Zombie, dinosaurs and crocodiles

It’s that time of year when everyone seems to review the past year and plan for the next one. Seems an appropriate time for me to blow the dust off a draft post I started near the beginning of 2013 but never quite completed. Why appropriate? Because it’s about looking back and looking forward.

Zombies, dinosaurs and crocodiles? No, not some dynamic new icebreaker game, but a summary of an ongoing conversation Rhizome folk started in 2013. We’re always talking about the role of Rhizome in the wider world and we often find ourselves critical of the social action movement, including, sometimes, those who support it with training and facilitation (and yes, we do include ourselves in that category).

photo: Bob Jagendorf
photo: Bob Jagendorf

It all started with a comparison of the social action movement with a zombie. (Un)dead on its feet but staggering on regardless, moribund. That’s not to say there’s no change or innovation, but it’s often within the same tired paradigm. A bit harsh? Maybe, but there’s a good deal of merit in the argument that it’s a movement that needs to revitalise or become irrelevant

And talking of things no longer alive, as part of the same

Barry Kid Photography
Barry Kid Photography

conversation we paused to ask ourselves whether Rhizome was in fact a collective of dinosaurs. Just a bunch of out of date fossils with a nostalgic view of how change should be made (cue: “in my day we didn’t have t’internet. Our office were in a paper bag in a septic tank and had to weave our own campaign banners out of cold gravel…and we considered ourselves well resourced”…. “Office? You had an office?….”).

After all we talk a language of community building and collective action but not in a ‘Big Society’ way. Our ideas of community might seem a bit pre-Thatcher.We promote face-to-face interaction, and we do so by delivering most of our work face-to-face – no  e-learning, no youtube channel. If it wasn’t for this blog, who knows where we’d be? We put most of our effort into supporting group-work, not building the capacity of individual key mobilisers, or whatever the jargon is at the moment. We champion participatory collective action which seems to fly in the face of ever-increasing individualism. And individualism isn’t something that just happens when we’re acting alone. So many of our group meetings are full of individuals working towards their individual agendas. It’s one big reason why we’re not more effective and one of the reasons we ask groups to take the time to work on their internal processes despite the seeming urgency of the issues they’re working on. We continue to promote consensus decision-making despite the (often valid) critiques of how it has been used by Climate camp or Occupy.

For goodness sake we’ve recently written a document citing the nonconformist movement of the eighteenth and nineteenth centuries. Isn’t it time we stopped harking on about the past as if it were some kind of utopia and get on with building the future utopia? Do we just need to get with the times or put ourselves out to grass?

Norbert Nagel / Wikimedia Commons
Norbert Nagel / Wikimedia Commons

As it happens, we settled on an image of ourselves as crocodiles – more or less prehistoric but surviving and thriving to this day where many younger species have failed.

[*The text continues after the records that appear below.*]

-- ==== Sys2Proof/Machine/Records.lean ====
section
/-! DEFINITION. The words of the report records and of the slots as their owners hold them, and the
dirty marks that a change of record content sets (R16, R190 to R195). -/

set_option autoImplicit false

namespace Sys2Proof.Machine

/-! ### Codes (R193) -/

/-- A source's code. -/
def sourceCode : Option Source → Nat
  | none => 0
  | some src => sourceIndex src + 1

/-- A zone state's code. -/
def zoneStateCode : ZoneState → Nat
  | .silent => 0
  | .fadingOut => 1
  | .waiting => 2
  | .fadingIn => 3
  | .playing => 4
  | .reconfiguring => 5

/-- An SA lock state's code. -/
def lockStateCode : LockState → Nat
  | .noClock => 0
  | .measuring => 1
  | .locked => 2
  | .unsupported => 3

/-- A locked class's code. -/
def classCode : Option RateClass → Nat
  | none => 0
  | some .k32 => 1
  | some .k44 => 2
  | some .k48 => 3
  | some .k88 => 4
  | some .k96 => 5

/-- A stream state's code. -/
def streamStateCode : StreamState → Nat
  | .stopped => 0
  | .priming => 1
  | .running => 2
  | .starved => 3

/-- A module state's code. -/
def moduleStateCode : ModuleState → Nat
  | .off => 0
  | .starting => 1
  | .on => 2
  | .stopping => 3
  | .tripped => 4

/-- A trip cause's code. -/
def causeCode : TripCause → Nat
  | .none => 0
  | .faultLine => 1
  | .measure => 2
  | .clock => 3

/-- A block reason's code. -/
def reasonCode : BlockReason → Nat
  | .none => 0
  | .partialWrite => 1
  | .partOwned => 2
  | .locked => 3
  | .state => 4
  | .value => 5

/-- A self-check result's code. -/
def resultCode : CheckResult → Nat
  | .running => 0
  | .pass => 1
  | .fail => 2

/-- A clock state's code. -/
def clockCode : ClockState → Nat
  | .unproven => 0
  | .good => 1
  | .failed => 2

/-- An allocation state's code. -/
def allocCode : AllocState → Nat
  | .settled => 0
  | .requested => 1
  | .waitingRoom => 2

/-- A host status's code. -/
def hostStatusCode : HostStatus → Nat
  | .none => 0
  | .waiting => 1
  | .converting => 2
  | .done => 3

/-- A queue requester's code. -/
def requesterCode : OnDemand → Nat
  | .tuner _ => 1
  | .host => 2
  | .selfCheck _ => 3

/-- A tuner state's code. -/
def tunerStateCode : TunerState → Nat
  | .off => 0
  | .tuning => 1
  | .settling => 2
  | .listening => 3
  | .seeking => 4
  | .probing => 5
  | .verifying => 6
  | .fault => 7

/-- A long outcome's code. -/
def outcomeCode : LongOutcome → Nat
  | .none => 0
  | .tuned => 1
  | .seekFound => 2
  | .seekNone => 3
  | .seekStopped => 4
  | .recalled => 5
  | .stored => 6
  | .afSwitched => 7
  | .afReturned => 8
  | .afStayed => 9
  | .invalid => 10
  | .feFault => 11

/-- A sync state's code. -/
def syncCode : SyncState → Nat
  | .idle => 0
  | .search => 1
  | .acquiring => 2
  | .synced => 3

/-- A decode mode's code (R67). -/
def modeCode : DecodeMode → Nat
  | .direct => 0
  | .matrix => 1
  | .stereo => 2

/-- A steering speed's code (R67). -/
def speedCode : SteerSpeed → Nat
  | .fast => 0
  | .normal => 1
  | .slow => 2

/-- A format's code (R28). -/
def formatCode : Format → Nat
  | .stereo => 0
  | .tdm8 => 1

/-- A band's code (R162). -/
def bandCode : Band → Nat
  | .fm => 0
  | .am => 1

/-- A region's code (R162). -/
def regionCode : Region → Nat
  | .a => 0
  | .b => 1

/-- Flags packed from bit 0 upward. -/
def packFlags : List Bool → Nat
  | [] => 0
  | b :: bs => bitAt b 0 + 2 * packFlags bs

/-! ### Records (R194, R195) -/

/-- The strap value: APS0 in bit 0, APS1 in bit 1 (R195). -/
def strapValue (strap : Bool × Bool) : Nat := bitAt strap.1 1 + bitAt strap.2 0

/-- The device record (R195). -/
def deviceWords (s : State) : List Word :=
  [Config.partCode, Config.revision, numWord (strapValue s.strap), numWord (resultCode s.meas.result),
    numWord (clockCode s.clock), lockWord s.lock]

/-- The attention record (R20). -/
def attentionWords (s : State) : List Word :=
  [s.att.pending, s.att.blockOffset, numWord (reasonCode s.att.blockReason)]

/-- A zone's flag word (R194). -/
def zoneFlags (r : ZoneRec) : Word :=
  numWord (zoneStateCode r.state + bitAt r.gateOpen 4 + bitAt r.noSignal 5 + bitAt r.held.decode 8
    + bitAt r.held.speakers 9 + bitAt r.held.delay 10)

/-- Decode mode and steering speed, in zone 1 only (R194). -/
def zoneDecodeWords (s : State) : Zone → List Word
  | .z1 => [numWord (modeCode s.dec.active), numWord (speedCode s.dec.speed)]
  | .z2 => [0, 0]

/-- A zone record (R46, R63). -/
def zoneWords (s : State) (z : Zone) : List Word :=
  let r := s.zones.get z
  let g := s.gain.zones.get z
  [zoneFlags r, numWord (sourceCode r.connected + 0x100 * sourceCode r.pending), levelWord r.fade,
    numWord r.fadeRate, numWord r.waitLimit, levelWord g.volume, numWord (bitAt g.mute 0),
    levelWord g.maxVolume, numWord (s.pool.lipsync.get z), numWord (s.pool.active.grant.get z / 48)]
    ++ zoneDecodeWords s z

/-- The carrying status of a source (R25). -/
def carries (s : State) : Source → Bool
  | .sa l => (s.sa.get l).carries
  | .ms m => (s.ms.get m).state == .running
  | .tuner => s.tun.carries

/-- A source record (R45). -/
def sourceWords (s : State) : Source → List Word
  | .sa l =>
    let x := s.sa.get l
    [numWord (bitAt x.carries 0 + 0x10 * lockStateCode x.lock), numWord (classCode x.lockedClass),
      numWord (formatCode x.format), numWord (bitAt x.npcmTaken 0)]
  | .ms m =>
    let x := s.ms.get m
    [numWord (bitAt (x.state == .running) 0), numWord (streamStateCode x.state), 0, 0]
  | .tuner => [numWord (bitAt s.tun.carries 0), numWord (bitAt (!s.tun.stereo) 0), 0, 0]

/-- A stream record (R43). -/
def streamWords (s : State) (m : StreamId) : List Word :=
  let x := s.ms.get m
  [numWord (streamStateCode x.state), numWord x.drain, numWord x.buffer.length, numWord x.starvations]

/-- A meter record (R98). -/
def meterWords (s : State) (ch : Chan) : List Word :=
  let c := s.gain.chans.get ch
  [levelWord c.closedPeak, numWord (bitAt c.closedClip 0)]

/-- A module record's word for an entry (R194). -/
def moduleEntryWord (n : Nat) (e : Entry) : Word :=
  numWord (0x1000 * n + 0x800 + bitAt e.code.isSome 10 + e.code.getD 0)

/-- The entry words of a module record: the first eight entries naming it, then zeros (R125, R147). -/
def moduleEntryWords (s : State) (m : AmpModule) : List Word :=
  let named := (s.meas.entries.mapIdx fun i e => (i, e)).filter fun p => p.2.module == some m
  let ws := (named.take 8).map fun p => moduleEntryWord p.1 p.2
  ws ++ List.replicate (8 - ws.length) 0

/-- A module record (R125). -/
def moduleWords (s : State) (m : AmpModule) : List Word :=
  let r := s.mods.get m
  [numWord (moduleStateCode r.state + bitAt r.enable 4 + bitAt r.order 5),
    numWord (causeCode r.cause + 0x100 * r.tripEntry), levelWord r.derate] ++ moduleEntryWords s m

/-- The measurement entry record (R152). -/
def entryWords (s : State) : List Word :=
  entryNumbers.map fun n =>
    let e := s.meas.entry n.val
    numWord (bitAt e.code.isSome 15 + bitAt e.violation 14 + e.code.getD 0)

/-- The queue word of the on-demand result record (R194). -/
def queueWord (q : List OnDemand) : Word :=
  let x := fun i => match q[i]? with | some r => requesterCode r | none => 0
  numWord (x 0 + 4 * x 1 + 16 * x 2)

/-- The on-demand result record (R153). -/
def onDemandWords (s : State) : List Word :=
  let m := s.meas
  [queueWord m.queue, numWord (hostStatusCode m.hostStatus), numWord m.hostInput, numWord m.hostDivider,
    numWord m.hostCode, numWord m.hostCount, numWord m.refCode, numWord m.halfRefCode]

/-- The preset transfer word of the tuner record (R194). -/
def transferWord : Transfer → Word
  | .none => 0
  | .recalling n _ => numWord (0x4000 + n)
  | .storing n _ _ => numWord (0x8000 + n)

/-- The tuner record (R163). -/
def tunerWords (s : State) : List Word :=
  let t := s.tun
  [numWord (tunerStateCode t.state + bitAt (t.tunedBand == .am) 4 + bitAt t.stereo 5 + bitAt t.pilot 6
      + bitAt t.backoff 7 + bitAt t.expected.isSome 8),
    numWord t.tunedCode, numWord t.lastRssi, t.expected.getD 0, transferWord t.transfer,
    numWord (outcomeCode t.outcome), numWord t.outcomeCount]

/-- The station summary record (R189). -/
def summaryWords (s : State) : List Word :=
  let d := s.sd
  let c := d.confirmed
  [numWord (syncCode d.sync + bitAt c.code.isSome 4 + bitAt c.category.isSome 5 + bitAt d.traffic 6
      + bitAt d.speech 7 + bitAt d.toggleRef.isSome 8 + bitAt (d.toggleRef == some true) 9
      + bitAt c.nameComplete 10),
    c.code.getD 0, numWord (c.category.getD 0), numWord (packFlags (c.names.map Option.isSome)),
    numWord (packFlags (c.texts.map Option.isSome))]

/-- The name record (R189). -/
def nameWords (s : State) : List Word := s.sd.confirmed.names.map fun n => n.getD 0

/-- A text record from its first segment (R189). -/
def textWords (s : State) (first : Nat) : List Word :=
  ((s.sd.confirmed.texts.drop first).take 6).flatMap fun t =>
    match t with
    | some (a, b) => [a, b]
    | none => [0, 0]

/-- The AF record (R189). -/
def afWords (s : State) : List Word :=
  numWord s.sd.af.length :: (s.sd.af.map numWord ++ List.replicate (12 - s.sd.af.length) 0)

/-- The delay record (R120). -/
def delayWords (s : State) : List Word :=
  (chans.map fun ch => numWord (s.pool.active.len.get ch))
    ++ [numWord s.pool.staged.grant.z1, numWord s.pool.staged.grant.z2,
      numWord (allocCode s.pool.alloc.z1 + 0x10 * allocCode s.pool.alloc.z2)]

/-- A record's whole content as its owner holds it (R16, R194). -/
def recWords (s : State) : Rec → List Word
  | .device => deviceWords s
  | .attention => attentionWords s
  | .zone z => zoneWords s z
  | .source src => sourceWords s src
  | .stream m => streamWords s m
  | .meter ch => meterWords s ch
  | .module m => moduleWords s m
  | .entries => entryWords s
  | .onDemand => onDemandWords s
  | .tuner => tunerWords s
  | .summary => summaryWords s
  | .name => nameWords s
  | .text1 => textWords s 0
  | .text2 => textWords s 6
  | .af => afWords s
  | .delay => delayWords s

/-! ### Slots (R192) -/

/-- A slot's value as its owner holds it; a command slot's is its latest outcome (R9, R11). -/
def slotValue (s : State) : Slot → Word
  | .systemCmd => answerWord s.answers.system
  | .attnEnable => s.att.enable
  | .attnAck => 0
  | .setupLock => lockWord s.lock
  | .knobZone => numWord (zoneIndex s.knob.zone + 1)
  | .knobStep => numWord s.knob.step
  | .source z => numWord (sourceCode (zoneSelection (s.zones.get z)))
  | .volume z => levelWord (s.gain.zones.get z).volume
  | .mute z => numWord (bitAt (s.gain.zones.get z).mute 0)
  | .fadeRate z => numWord (s.zones.get z).fadeRate
  | .waitLimit z => numWord (s.zones.get z).waitLimit
  | .lipsync z => numWord (s.pool.lipsync.get z)
  | .decodeMode => numWord (modeCode s.dec.staged)
  | .steerSpeed => numWord (speedCode s.dec.speed)
  | .format l => numWord (formatCode (s.sa.get l).format)
  | .srcTrim src => levelWord (s.gain.srcTrims.get src)
  | .desc m d => (s.ms.get m).descWord d
  | .fill m => numWord (s.ms.get m).fill
  | .streamCmd m => answerWord (s.answers.stream.get m)
  | .speaker p => s.bass.staged.word p
  | .maxVolume z => levelWord (s.gain.zones.get z).maxVolume
  | .moduleEn m => numWord (bitAt (s.mods.get m).enable 0)
  | .trim ch => levelWord (s.gain.trims.get ch)
  | .dist ch => numWord (s.pool.dist.get ch)
  | .moduleCmd => answerWord s.answers.module
  | .seqLen => numWord s.meas.seqLen
  | .measureCmd => answerWord s.answers.measure
  | .entry n w => (s.meas.entry n.val).word w
  | .region => numWord (regionCode s.tun.region)
  | .band => numWord (bandCode s.tun.band)
  | .code => numWord s.tun.code
  | .tunerCmd => answerWord s.answers.tuner
  | .seekThr => numWord s.tun.seekThr
  | .blendThr => numWord s.tun.blendThr
  | .afThr => numWord s.tun.afThr
  | .afFollow => numWord (bitAt s.tun.afFollow 0)
  | .feDivisor => numWord s.fe.divisorSetting

/-- The value a restore pass writes into a slot (R21). -/
def restoreValue (s : State) (sl : Slot) : Word :=
  if sl.isCommand then 0
  else
    match sl with
    | .setupLock => 0x0001#16
    | _ => slotValue s sl

/-! ### Changes of record content (R16) -/

/-- The stream records, whose buffer level does not mark them (R43). -/
def Rec.isStream : Rec → Bool
  | .stream _ => true
  | _ => false

/-- The stream records whose content differs between two states. -/
def changedStreams (s s' : State) : List Rec :=
  [.stream .ms1, .stream .ms2].filter fun r => recWords s r != recWords s' r

/-- The records whose content differs between two states, the stream records apart. -/
def changedRecords (s s' : State) : List Rec :=
  records.filter fun r => !r.isStream && (recWords s r != recWords s' r)

/-- Marks the records whose content differs between two states of a command, and makes STATION pending
when one of the decoder's does (R16, R189; log 35). -/
def publish (s s' : State) : State :=
  let rs := changedRecords s s'
  markAll rs (if rs.any Rec.isStation then raise .station s' else s')

end Sys2Proof.Machine
end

We look at the social action movement and see quite a few babies being hurled out with the bath water as change after change is made in everything but mindset. We see NGOs struggling to find a model that delivers the maximum change – networks of groups, well-resourced individuals, mobilising masses of supporters in 5 minute armchair actions

When I look back on the work Rhizome has done over the past few years, I believe we have a lot to offer present and future change-makers. We focus on changing mindsets, values, and attitudes over giving people skills and tools. Tools without appropriate understanding are next to useless. The inspiration we draw from participatory movements of the past is all about building a new culture of democracy, helping individuals to genuinely co-operate and work collectively for their utopia, whatever that might be. We want to build diverse communities not movement of individuals. You might find that if we build those communities, we’re living utopia long before we’ve “won” all our campaigns. See you in 2014.